-- ==== Sys2Proof/Laws/Codec.lean ====
section
/-! SUPPORT. What `ENC_BIT` and `DEC_BIT` can do, said once, and how the encoder goes over a sequence. -/

namespace Sys2Proof.Machine

/-- The encoder's pair between two logical bits: a run of one to four (R103). -/
def EncOk (e : Enc) : Prop := 1 ≤ e.2.toNat ∧ e.2.toNat ≤ 4

theorem encStart_ok : EncOk encStart := by simp [EncOk, encStart]

/-- `ENC_BIT` on a bit that continues the run without filling it. -/
theorem encBit_continue (b : Level) (e : Enc) (h : EncOk e) (hb : b = e.1) (hn : e.2.toNat < 4) :
    encBit b e = ([b], (b, e.2 + 1)) := by
  obtain ⟨l, r⟩ := e
  simp only [EncOk] at h hb hn
  have : r + 1#3 ≠ 5#3 := by intro hc; have := congrArg BitVec.toNat hc; simp at this; omega
  simp [encBit, encCount, encFull, hb, this]

/-- `ENC_BIT` on the bit that fills the run: a stuff bit follows. -/
theorem encBit_fill (b : Level) (e : Enc) (hb : b = e.1) (hn : e.2.toNat = 4) :
    encBit b e = ([b, !b], (!b, 1)) := by
  obtain ⟨l, r⟩ := e
  simp only at hb hn
  have : r + 1#3 = 5#3 := by apply BitVec.eq_of_toNat_eq; simp [hn]
  simp [encBit, encCount, encFull, encStuff, hb, this]

/-- `ENC_BIT` on a bit that starts a run. -/
theorem encBit_change (b : Level) (e : Enc) (hb : b ≠ e.1) : encBit b e = ([b], (b, 1)) := by
  simp [encBit, encCount, encFull, hb]

/-- The three cases of `ENC_BIT`. -/
theorem encBit_cases (b : Level) (e : Enc) (h : EncOk e) :
    (b = e.1 ∧ e.2.toNat < 4 ∧ encBit b e = ([b], (b, e.2 + 1))) ∨
    (b = e.1 ∧ e.2.toNat = 4 ∧ encBit b e = ([b, !b], (!b, 1))) ∨
    (b ≠ e.1 ∧ encBit b e = ([b], (b, 1))) := by
  by_cases hb : b = e.1
  · by_cases hn : e.2.toNat < 4
    · exact .inl ⟨hb, hn, encBit_continue b e h hb hn⟩
    · have : e.2.toNat = 4 := by have := h.2; omega
      exact .inr (.inl ⟨hb, this, encBit_fill b e hb this⟩)
  · exact .inr (.inr ⟨hb, encBit_change b e hb⟩)

theorem encBit_ok (b : Level) (e : Enc) (h : EncOk e) : EncOk (encBit b e).2 := by
  obtain ⟨_, hn, he⟩ | ⟨_, _, he⟩ | ⟨_, he⟩ := encBit_cases b e h <;> rw [he]
  · have : (e.2 + 1).toNat = e.2.toNat + 1 := by simp; omega
    simp only [EncOk, this]; omega
  · simp [EncOk]
  · simp [EncOk]

/-- The first wire bit of a logical bit is the bit itself. -/
theorem encBit_head (b : Level) (e : Enc) : (encBit b e).1 = [b] ∨ (encBit b e).1 = [b, !b] := by
  simp only [encBit]; split <;> simp

@[simp] theorem encBits_nil (e : Enc) : encBits [] e = ([], e) := rfl

theorem encBits_cons (b : Level) (bs : List Level) (e : Enc) :
    encBits (b :: bs) e = ((encBit b e).1 ++ (encBits bs (encBit b e).2).1, (encBits bs (encBit b e).2).2) := rfl

/-- The encoder over a concatenation. -/
theorem encBits_append (as bs : List Level) (e : Enc) :
    encBits (as ++ bs) e =
      ((encBits as e).1 ++ (encBits bs (encBits as e).2).1, (encBits bs (encBits as e).2).2) := by
  induction as generalizing e with
  | nil => rfl
  | cons a as ih => simp [encBits_cons, ih]

theorem encBits_ok (bs : List Level) (e : Enc) (h : EncOk e) : EncOk (encBits bs e).2 := by
  induction bs generalizing e with
  | nil => exact h
  | cons b bs ih => exact ih _ (encBit_ok b e h)

theorem encBits_length_ge (bs : List Level) (e : Enc) : bs.length ≤ (encBits bs e).1.length := by
  induction bs generalizing e with
  | nil => simp
  | cons b bs ih =>
    have := ih (encBit b e).2
    rcases encBit_head b e with h | h <;> simp [encBits_cons, h] <;> omega

/-- A run of four is at hand before the first stuff bit, and four logical bits lie between two: the potential that bounds
their number. -/
theorem encBits_length_le (bs : List Level) (e : Enc) (h : EncOk e) :
    4 * (encBits bs e).1.length + (encBits bs e).2.2.toNat ≤ 5 * bs.length + e.2.toNat := by
  induction bs generalizing e with
  | nil => simp
  | cons b bs ih =>
    have hi := ih (encBit b e).2 (encBit_ok b e h)
    obtain ⟨_, hn, he⟩ | ⟨_, hn, he⟩ | ⟨_, he⟩ := encBit_cases b e h <;> rw [encBits_cons] <;> rw [he] at hi ⊢
    · have : (e.2 + 1).toNat = e.2.toNat + 1 := by simp; omega
      simp only [List.length_append, List.length_cons, List.length_nil] at *; omega
    · have h1 : (1 : BitVec 3).toNat = 1 := rfl
      simp only [List.length_append, List.length_cons, List.length_nil] at *; omega
    · have h1 : (1 : BitVec 3).toNat = 1 := rfl
      have := h.1
      simp only [List.length_append, List.length_cons, List.length_nil] at *; omega

/-- `DEC_BIT` before a run of five: the bit is appended. -/
theorem decBit_append (b : Level) (r : Receiver) (h : r.run.toNat < 5) :
    r.decBit b = (.append b, if b = r.lastbit then { r with run := r.run + 1 } else { r with lastbit := b, run := 1 }) := by
  have : ¬ 5 ≤ r.run.toNat := by omega
  simp [Receiver.decBit, this]

/-- `DEC_BIT` on a stuff bit. -/
theorem decBit_drop (b : Level) (r : Receiver) (h : r.run = 5) (hb : b ≠ r.lastbit) :
    r.decBit b = (.drop, { r with lastbit := b, run := 1 }) := by
  simp [Receiver.decBit, h, hb]

/-- What `DEC_BIT` leaves of the receiver but its run. -/
theorem decBit_frame (b : Level) (r : Receiver) :
    (r.decBit b).2 = { r with lastbit := (r.decBit b).2.lastbit, run := (r.decBit b).2.run } := by
  simp only [Receiver.decBit]
  repeat' split
  all_goals rfl

end Sys2Proof.Machine
end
--------------------
• [Work instructions]:
Lines wanted from the listing above: the line with "starts a run. -/" up to and including the line with "(b = e.1 ∧ e.2.toNat <". Please write them out exactly, adding nothing else.

• [Response to this task]:
/-- `ENC_BIT` on a bit that starts a run. -/
theorem encBit_change (b : Level) (e : Enc) (hb : b ≠ e.1) : encBit b e = ([b], (b, 1)) := by
  simp [encBit, encCount, encFull, hb]

/-- The three cases of `ENC_BIT`. -/
theorem encBit_cases (b : Level) (e : Enc) (h : EncOk e) :
    (b = e.1 ∧ e.2.toNat < 4 ∧ encBit b e = ([b], (b, e.2 + 1))) ∨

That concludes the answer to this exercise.